Tram stops are located on the station forecourt fronting highway B170 and on Wiener Platz. The distance from the centre of the station to each of the tram stops is about 100 m. The connecting path runs at ground level from the head of the platforms. Also in front of the entrance building is the bus stop, which is served by city and regional buses. As part of further restructuring, a new central bus station (Zentraler Omnibus Bahnhof, ZOB) is being built at the western end of Wiener Platz. Bus passengers will then be able to use the station entrance by the royal pavilion.

Four tram lines (3, 7, 8, 10), a city bus route (66) and several regional bus services operated by Regionalverkehr Dresden (Regional Transport Dresden), line 261 operated by the Pirna-Sebnitz Upper Elbe Transport Company (Oberelbischen Verkehrsgesellschaft Pirna-Sebnitz) and other services operated by long-distance transport companies regularly stop at the station. Apart from destinations in the surrounding area of Dresden, services are also operated to Annaberg-Buchholz, Olbernhau and Mittweida as well as Teplice in the Czech Republic, among other places. In addition, tram lines 9 and 11 stop at the Hauptbahnhof Nord stop, which is about 150 m to the northeast of the station. In the Bayerischen Straße to the south of the station are the bus stops of several long-distance bus services. After the completion of the planned ZOB, this is to be served by all regional and long-distance bus services.
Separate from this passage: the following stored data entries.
-- ==== Sys2Proof/Laws/KeepsKeys.lean ====
section
/-! SUPPORT. What the operations of Keys keep: the queue and the canonical form of the stores. -/
set_option linter.unreachableTactic false
set_option linter.unusedTactic false

namespace Sys2Proof.Machine
open Sys2Proof

theorem State.burn_keeps {a : State} (s : State) (k v : Nat) (hk : Keeps a s) :
    Keeps a (State.burn s k v) := by
  unfold State.burn
  repeat' (first
    | with_reducible assumption | with_reducible intro _ | fail_if_no_progress (with_reducible apply Keeps.upd) | split)

theorem State.burnWords_keeps {a : State} (s : State) (k : Nat) (l : List Nat) (hk : Keeps a s) :
    Keeps a (State.burnWords s k l) := by
  unfold State.burnWords
  repeat' (first
    | with_reducible assumption | with_reducible intro _ | with_reducible apply State.burn_keeps
    | with_reducible apply State.each_keeps | split)

theorem State.burnArb_keeps {a : State} (n : Nat) (s : State) (c : Nat) (hk : Keeps a s) : Keeps a (State.burnArb s c n) := by
  induction n generalizing s with
  | zero => exact hk
  | succ n ih =>
    unfold State.burnArb
    repeat' (first
      | with_reducible assumption | with_reducible apply ih | with_reducible apply State.burn_keeps | split)

theorem State.authCount_keeps {a : State} (s : State) (st : Nat) (hk : Keeps a s) :
    Keeps a (State.authCount s st) := by
  unfold State.authCount
  repeat' (first
    | with_reducible assumption | with_reducible intro _ | with_reducible apply State.when_keeps
    | with_reducible apply State.add64_keeps | with_reducible apply State.setF_keeps | split)

theorem State.verifyFail_keeps {a : State} (s : State) (cls who st ver : Nat) (hk : Keeps a s) :
    Keeps a (State.verifyFail s cls who st ver) := by
  unfold State.verifyFail
  repeat' (first
    | with_reducible assumption | with_reducible intro _ | with_reducible apply State.authCount_keeps
    | with_reducible apply State.event_keeps | split)

theorem State.idSign_keeps {a : State} (s : State) (l : List Nat) (hk : Keeps a s) : Keeps a (s.idSign l).1 :=
  State.fresh_keeps s hk

end Sys2Proof.Machine
end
==== Private transport ====

Stopping places for cars are provided near the entrances on the south side of the station. An underground car park with 350 parking spaces is located at Wiener Platz in front of the northern entrances of the station. It is reached from the road tunnel under the Platz running to the east. Further parking is available in parking garages and parking lots along Prager Straße and south of the station.

== Awards==

The renovated station in Dresden received the 2007 Renault Traffic Future Award for special transport architecture. In addition, the architectural firm of Foster and Partners received a second place in the award of the Stirling Prize in the same year and in 2008 the new roof of the station hall received the Brunel Award, an award for railway design. In August 2014, the station was given an award by Allianz pro Schiene entitled "Station of the Year in the category of large city railway station". The jury praised the station as being a "monument of a clear, lilting lightness."